This was how galaxy-level war was fought. Not in a single battle, or single moment. Not a heroic move or winning strategy. This was tedious, non-stop carnage that even the best of personnel could get distracted by and lost within…but Star Force was better than the best, and they were going to stay in unison when the Hadarak fractured. And because of that they would win this coming fight convincingly, but they would have to do it day after day after day after day in order to get through all the enemies here.
The Hadarak would have plenty of time to learn from their mistakes and adapt their tactics…and therein lay the biggest job of the trailblazers. They had to counter their adaptations and improvise to keep the flow of battle what it needed to be, for a stalemate here was a loss. And 10% casualties was utter failure. Drones could be replaced, but not warship crews. Everyone had to live, otherwise a loss of a single person here would be felt tomorrow and on into the future. And while it did occasionally happen, Roger could not let it happen or the amoral Hadarak attrition strategy would win out. Roger could trade ships for kills, but he couldn’t trade people for kills.

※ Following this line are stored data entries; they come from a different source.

-- ==== Sys2Proof/Machine/CollTypes.lean ====
section
/-! DEFINITION. State of the collective engines and groups (spec 11), of the update engines (12) and of
the sequence engines (13). -/

namespace Sys2Proof.Machine

/-! ## Groups and collectives -/

/-- A loaded group (11 R246, R247): its entry's fields and its member list. -/
structure GroupSt where
  coreMode : Bool
  engine : Nat
  algorithm : Nat
  self : Nat
  timeoutMs : Nat
  members : List NodeId
  /-- Next sequence number (R255). -/
  nextSeq : BitVec 20
  deriving DecidableEq, Repr

/-- How far a collective is on this member. -/
inductive CollPhase where
  /-- Holds its signature round until START_TIME (R260). -/
  | waiting
  | signing
  /-- Its round has closed; its data phase waits for the group's earlier one. -/
  | closed
  | data
  /-- It has ended on this member but for its final record. -/
  | ended
  deriving DecidableEq, Repr

/-- One exchange of a data phase: the elements lo .. hi-1 go to a member or come from one, the agreed block codes
set the scale of this member's contributions, complete elements are rounded, or the block of an all-to-all goes
out. -/
inductive CollStep where
  | send (peer lo hi : Nat) (k : CollPart)
  | recv (peer lo hi : Nat) (k : CollPart)
  | scale
  | fix (lo hi : Nat)
  | give (peer : Nat)
  deriving DecidableEq, Repr

/-- A collective that has started on this member and whose final record is not written. -/
structure CollRun where
  id : DescId
  group : Nat
  seq : BitVec 20
  op : Nat
  redop : Nat
  ty : Nat
  repro : Bool
  sink : Bool
  root : Nat
  count : Nat
  startTime : Nat
  started : Nat
  lateStart : Bool
  signature : BitVec 128
  phase : CollPhase
  /-- Signature rounds received. -/
  round : Nat
  agree : Bool
  /-- A member of the first failed comparison that reached this member. -/
  wrong : Nat
  value : W64
  earliest : Nat
  latest : Nat
  latestIdx : Nat
  /-- This member's contribution, once read, as raw elements. -/
  own : List W64
  /-- Block codes of a reproducible sum. -/
  codes : List Nat
  /-- The vector worked on: parts, then complete elements, each with the flags raised for it. -/
  acc : List (Nat × BitVec 5)
  /-- Exchanges still to come. -/
  todo : List CollStep
  /-- Data received and not yet taken. -/
  got : List DataMsg
  /-- Physical pieces of both buffers, held from the data phase on (R250, 09 R215). -/
  srcSegs : List (Nat × Nat)
  dstSegs : List (Nat × Nat)
  /-- SLOWEST and its lateness before this collective ended DONE. -/
  slowBefore : Nat × Nat
  /-- Device time of the last data, or of the beginning of the data phase. -/
  heard : Nat
  /-- SINK: an APPLY has been paired with it (12 R272). -/
  paired : Bool
  /-- SINK: elements of the shard the update engine has accepted. -/
  fed : Nat
  deriving DecidableEq, Repr

/-- An abort notice held for a collective this member has not entered (R258). -/
structure HeldAbort where
  group : Nat
  seq : BitVec 20
  src : Nat
  cause : AbortCause
  deriving DecidableEq, Repr

/-- The counters of a Tally record (Table 11-13). -/
structure Tally where
  lateNs : Nat := 0
  waitNs : Nat := 0
  doneCount : Nat := 0
  lastCount : Nat := 0
  slowest : Nat := 0
  slowestLate : Nat := 0
  mismatch : Nat := 0
  abort : Nat := 0
  binOvf : Nat := 0
  ovf : Nat := 0
  bins : Sparse Nat := []
  deriving DecidableEq, Repr

structure CollState where
  /-- Group table and Tally region, once registered (R246). -/
  table : Option (Nat × Nat) := none
  groups : Sparse (Option GroupSt) := []
  runs : List CollRun := []
  heldSigs : List SigMsg := []
  heldData : List DataMsg := []
  heldAborts : List HeldAbort := []
  tallies : Sparse Tally := []
  /-- Groups whose Tally record an invalidation keeps from the region. -/
  tallyDue : List Nat := []
  deriving DecidableEq, Repr

/-! ## Update engines -/

/-- An update table entry (Table 12-4). -/
structure UpdEntry where
  opt : Nat
  slow : Bool
  start : Nat
  cols : Nat
  elems : Nat
  state0 : Nat
  state1 : Nat
  decay : Nat
  lr : Nat
  beta2 : Nat
  beta1 : Nat
  gscale : Nat
  eps : Nat
  c2 : Nat
  c1 : Nat
  /-- OMB1 and OMB2, rounded when the APPLY started (R274), and RBAR (R271). -/
  omb1 : Nat
  omb2 : Nat
  rbar : Nat
  deriving DecidableEq, Repr

/-- An armed APPLY (R266, R271). -/
structure Armed where
  id : DescId
  group : Nat
  count : Nat
  wVa : Nat
  stageVa : Nat
  epochVa : Nat
  limit : Nat
  stallUs : Nat
  epoch : W64
  entries : List UpdEntry
  /-- First element of the shard and one past its last. -/
  lo : Nat
  hi : Nat
  /-- Elements of the shard consumed. -/
  pos : Nat
  /-- How far into the shard state and weights have arrived, of SLOW entries and of the other elements (R281). -/
  slowTo : Nat
  fastTo : Nat
  /-- Physical pieces of the ranges it uses, held until its final record (R271): address, bytes, pieces. -/
  maps : List (Nat × Nat × List (Nat × Nat))
  /-- The reduce-scatter it is paired with (R272). -/
  paired : Option DescId
  nonfinite : Nat
  absurd : Nat
  bad : Bool
  /-- The gs values of the present factored entry, and the v values of the present block of 128. -/
  gs : List Nat
  vs : List Nat
  /-- Some of its state lies in attach-host memory, so that staging ends in domain ATTACH (R277). -/
  attach : Bool
  deriving DecidableEq, Repr

structure UpdState where
  armed : Option Armed := none
  /-- Since when the engine has been stalled, and the reduce-scatter that waits (R282). -/
  stall : Option Nat := none
  stalledBy : Option DescId := none
  deriving DecidableEq, Repr

/-! ## Sequence engines -/

/-- Table 13-1. -/
inductive SlotMode where
  | free | open | finished
  deriving DecidableEq, Repr

def SlotMode.code : SlotMode → Nat
  | .free => 0 | .open => 1 | .finished => 2

structure SlotSt where
  mode : SlotMode := .free
  pos : Nat := 0
  table : Nat := 0
  capacity : Nat := 0
  stream : BitVec 32 := 0
  seed : W64 := 0
  maxPos : Nat := 0
  stops : List (BitVec 20) := []
  stopEn : BitVec 4 := 0
  deriving DecidableEq, Repr

/-- A token chosen whose record is still to be written (R295, R296): the token (none: −1), and whether
the row held a NaN, the slot was FINISHED. -/
structure SeqToken where
  token : Option Nat
  nan : Bool
  skipped : Bool
  deriving DecidableEq, Repr

/-- A descriptor of a sequence engine whose final record is not yet written: the global slots it names,
how far it is (list positions or rows), and what it has found. -/
structure SeqRun where
  id : DescId
  op : Nat
  slots : List Nat
  at_ : Nat := 0
  /-- Bytes of the present row already moved. -/
  part : Nat := 0
  chosen : Nat := 0
  poisoned : Bool := false
  /-- Block table entries read: slot, block, entry (R290). -/
  ents : List (Nat × Nat × W64) := []
  token : Option SeqToken := none
  /-- It holds on a full ring. -/
  held : Bool := false
  /-- Its data has been written; the semaphore waits for its visibility, with this status (R292). -/
  landing : Option (BitVec 16) := none
  deriving DecidableEq, Repr

structure SeqState where
  slots : Sparse SlotSt := []
  ringBase : Nat := 0
  en : Bool := false
  log2 : Nat := 6
  head : Nat := 0
  /-- Records written since EN was set. -/
  tail : Nat := 0
  live : List SeqRun := []
  deriving DecidableEq, Repr

end Sys2Proof.Machine
end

And that’s what the Hadarak were going to try very hard to force him to do or give up and retreat.
As Roger’s mind extended out his astromech came alive and his senses expanded, with him seeing through every ship in his fleet, through their sensors, their cameras, their engine pulls on the black hole, the temperature of the air inside them, the latches holding the drones in place inside the warships. He was becoming the fleet, and through the fleet he would fight as his crew onboard the Sharkhammer protected him in his now vulnerable state plugged into a machine that he could not quickly detach from.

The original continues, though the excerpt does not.